WORK INSTRUCTIONS. Across the records that follow, determine how many lines contain "tcCelsius" and give only the resulting number.

EXCERPTED DATA.
/-- After R109: a complete frame of class FRAME.UNK: FAULT, Unknown, TC_VALID 0, CJ_VALID 1; the registers and all else as they were.
That a class is an exec step whose effect is the host's sample is the model's choice (log entry 4),
and so is that it takes the word from the instruction, also where the state's FRAME is another (log entry 13). -/
def Obligations.FrameUnkIsUnknown : Prop :=
  ∀ (f : FrameWord) (s : State), f &&& 0x00010007 = 0x00010000 → s.rxcnt = 4#3 →
    exec (.frameUnk f) s = .next
      { s with
        sampled := some
          { tcCode := (f.extractLsb' 18 14).signExtend 16, faultFlag := true,
            cjCode := (f.extractLsb' 4 12).signExtend 16, faultBits := 0b000#3,
            faultKind := .unknown, status := .fault, tcValid := false, cjValid := true, frameOut := f,
            rxcntOut := 4#3 } }

/-- R58's closing sentence: while RXCNT < 4 no class applies; a frame class run there still answers a next state, the
sampled STATUS is MALFORMED with both valid bits 0, and no register changes (log entry 13). -/
def Obligations.NoClassAppliesToAShortFrame : Prop :=
  ∀ (f : FrameWord) (s : State), s.rxcnt.toNat < 4 →
    ∀ i ∈ [Instr.frameOk f, .frameOc f, .frameScg f, .frameScv f, .frameUnk f],
      ∃ t p, exec i s = .next t ∧ t = { s with sampled := some p } ∧ p.status = .malformed ∧ p.tcValid = false ∧
        p.cjValid = false ∧ p.frameOut = f ∧ p.rxcntOut = s.rxcnt

/-- R25 and R47: READ samples out(s), whichever class the frame is of and however short it is, and changes no
register; a second READ samples the same. -/
def Obligations.ReadSamplesThePortsOnly : Prop :=
  ∀ s : State,
    runInputs [.read] s = .next { s with sampled := some s.out } ∧
    runInputs [.read, .read] s = .next { s with sampled := some s.out }

/-! ## The host -/

/-- R120 and R122: the exact temperatures, their ranges and their resolution, over every frame. -/
def Obligations.TemperaturesAreScaledCodes : Prop :=
  ∀ (f : FrameWord) (n : ByteCount),
    let tc := tcCelsius (portsOf f n).tcCode
    let cj := cjCelsius (portsOf f n).cjCode
    tc * 4 = ((portsOf f n).tcCode.toInt : Rat) ∧ -2048 ≤ tc ∧ tc ≤ 204775 / 100 ∧
    cj * 16 = ((portsOf f n).cjCode.toInt : Rat) ∧ -128 ≤ cj ∧ cj ≤ 1279375 / 10000

/-- R124 to R127: the unit conversions by unit code, Rankine in both forms, Celsius for every unrecognised code. -/
def Obligations.UnitConversions : Prop :=
  ∀ c : Rat,
    convert (.ofCode 1) c = c * 9 / 5 + 32 ∧ convert (.ofCode 2) c = c + 27315 / 100 ∧
    convert (.ofCode 3) c = (c + 27315 / 100) * 9 / 5 ∧ convert (.ofCode 3) c = convert (.ofCode 1) c + 45967 / 100 ∧
    convert (.ofCode 0) c = c ∧ ∀ k, 3 < k → convert (.ofCode k) c = c

/-- R128 end to end against the source's own byte algorithm (R54, R82): reading four bytes from any state answers the
fault kind by the priority of D2..D0 when bit 0 of byte1 is set, and otherwise the magnitude-form integer of
`(byte0 << 6) | (byte1 >> 2)` over 4, converted; the block is left with the frame. Fewer than four bytes give
Err(MalformedFrame). That the collaborator is the list of bytes it delivers is log entry 16's choice, and that the
host's READ stores the sample log entry 3's. -/
def Obligations.ReadTemperatureIsTheSourceAlgorithm : Prop :=
  ∀ (unitCode : Nat) (s : State),
    (∀ b0 b1 b2 b3 : Byte, ∃ t, readTemperature unitCode [b0, b1, b2, b3] s = some
        (if b1.getLsbD 0 then
          .err (.sensor (if b3.getLsbD 0 then .openCircuit else if b3.getLsbD 1 then .shortToGround
            else if b3.getLsbD 2 then .shortToSupply else .unknown))
        else .ok (convert (.ofCode unitCode) ((tcByMagnitude (tcFromBytes b0 b1) : Rat) / 4)), t) ∧
      t.frame = b0 ++ b1 ++ b2 ++ b3 ∧ t.rxcnt = 4#3 ∧ t.inputs = s.inputs) ∧
    (∀ bs : List Byte, bs.length < 4 → ∃ t, readTemperature unitCode bs s = some (.err .malformedFrame, t) ∧
      t.rxcnt.toNat = bs.length ∧ t.inputs = s.inputs)

/-- R129 against the source's byte forms (R54, R85): the cold-junction read of four bytes answers the magnitude-form
integer of `(byte2 << 4) | (byte3 >> 4)` over 16 in Celsius, whatever the fault flag and the fault bits are; fewer than
four give Err(MalformedFrame) (90_conflicts.md C3). Each read acquires its own frame, so the state before does not
matter. That the collaborator is the list of bytes it delivers is log entry 16's choice. -/
def Obligations.ColdJunctionReadIgnoresTheFlag : Prop :=
  ∀ s : State,
    (∀ b0 b1 b2 b3 : Byte, ∃ t, readColdJunctionTemperature [b0, b1, b2, b3] s =
        some (.ok ((cjByMagnitude (cjFromBytes b2 b3) : Rat) / 16), t) ∧
      t.frame = b0 ++ b1 ++ b2 ++ b3 ∧ t.rxcnt = 4#3 ∧ t.inputs = s.inputs) ∧
    (∀ bs : List Byte, bs.length < 4 →
      ∃ t, readColdJunctionTemperature bs s = some (.err .malformedFrame, t) ∧ t.inputs = s.inputs)

/-- 93_implementation_defined.md I11 with R72: a transport that delivers more than four bytes gives what its first
four give, result and state, from both reads. -/
def Obligations.ExtraTransportBytesAreDropped : Prop :=
  ∀ (unitCode : Nat) (bs : List Byte) (s : State), 4 ≤ bs.length →
    readTemperature unitCode bs s = readTemperature unitCode (bs.take 4) s ∧
    readColdJunctionTemperature bs s = readColdJunctionTemperature (bs.take 4) s

/-- R130: each wrapper is readTemperature at its unit; so where readTemperature(Celsius) answers a number the wrappers
answer that number converted, and where it answers an error they answer that error, with the same state after. -/
def Obligations.WrappersFixTheUnit : Prop :=
  ∀ (bs : List Byte) (s t : State),
    (readTempF bs s = readTemperature 1 bs s ∧ readTempK bs s = readTemperature 2 bs s ∧
      readTempR bs s = readTemperature 3 bs s) ∧
    (∀ c, readTemperature 0 bs s = some (.ok c, t) → readTempF bs s = some (.ok (c * 9 / 5 + 32), t) ∧
      readTempK bs s = some (.ok (c + 27315 / 100), t) ∧
      readTempR bs s = some (.ok ((c + 27315 / 100) * 9 / 5), t)) ∧
    (∀ e, readTemperature 0 bs s = some (.err e, t) → readTempF bs s = some (.err e, t) ∧
      readTempK bs s = some (.err e, t) ∧ readTempR bs s = some (.err e, t))

/-- I1, I2 and I4 of 93_implementation_defined.md: the host's results depend on no port that STATUS does not qualify.
Ports that agree on STATUS, on TC_CODE where it is OK, on FAULT_KIND where it is FAULT and on CJ_CODE where it is not
MALFORMED give the same results, in exact and in floating-point form. -/
def Obligations.HostIgnoresUnqualifiedPorts : Prop :=
  ∀ (unitCode : Nat) (p q : Ports), p.status = q.status → (p.status = .ok → p.tcCode = q.tcCode) →
    (p.status = .fault → p.faultKind = q.faultKind) → (p.status ≠ .malformed → p.cjCode = q.cjCode) →
    temperatureResult unitCode p = temperatureResult unitCode q ∧ coldJunctionResult p = coldJunctionResult q ∧
    temperatureFloat unitCode p = temperatureFloat unitCode q ∧ coldJunctionFloat p = coldJunctionFloat q

/-- After R121: while TC_VALID = 1 the thermocouple value is a binary fraction with 2 fractional bits and a significand
of at most 14 bits, so a binary format with a significand of `w` ≥ 14 bits holds readTemperature(Celsius) without
rounding; while TC_VALID = 0 there is no value, exact or in any format, for any unit. What it means that a format holds
a value is the model's (log entry 11). -/
def Obligations.BinaryFormatsHoldTheReading : Prop :=
  ∀ (f : FrameWord) (n : ByteCount),
    let p := portsOf f n
    (p.tcValid = true → (∃ k : Int, tcCelsius p.tcCode = (k : Rat) / 2 ^ 2) ∧
      (∃ m e : Int, m.natAbs < 2 ^ 14 ∧ tcCelsius p.tcCode = (m : Rat) * 2 ^ e) ∧
      ∀ w, 14 ≤ w → temperatureFloatIn (some w) 0 p = .ok (tcCelsius p.tcCode)) ∧
    (p.tcValid = false → ∃ e, ∀ unitCode significand, temperatureResult unitCode p = .err e ∧
      temperatureFloatIn significand unitCode p = .err e)

/-- R127 in exact form and in every floating-point format, the host's own among them: an unrecognised unit code is
never rejected, it gives what Celsius (code 0) gives, which is the Celsius value unchanged. The float forms are
log entry 11's. -/
def Obligations.UnrecognisedUnitsFallBackToCelsius : Prop :=
  ∀ k : Nat, 3 < k →
    (∀ c : Rat, convert (.ofCode k) c = c ∧ convert (.ofCode 0) c = c ∧
      ∀ significand, convertIn significand (.ofCode k) c = heldIn significand c ∧
        convertIn significand (.ofCode 0) c = heldIn significand c) ∧
    (∀ p : Ports, temperatureResult k p = temperatureResult 0 p ∧ temperatureFloat k p = temperatureFloat 0 p ∧
      ∀ significand, temperatureFloatIn significand k p = temperatureFloatIn significand 0 p) ∧
    (∀ bs s, readTemperature k bs s = readTemperature 0 bs s)
end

WRITTEN REPLY. 4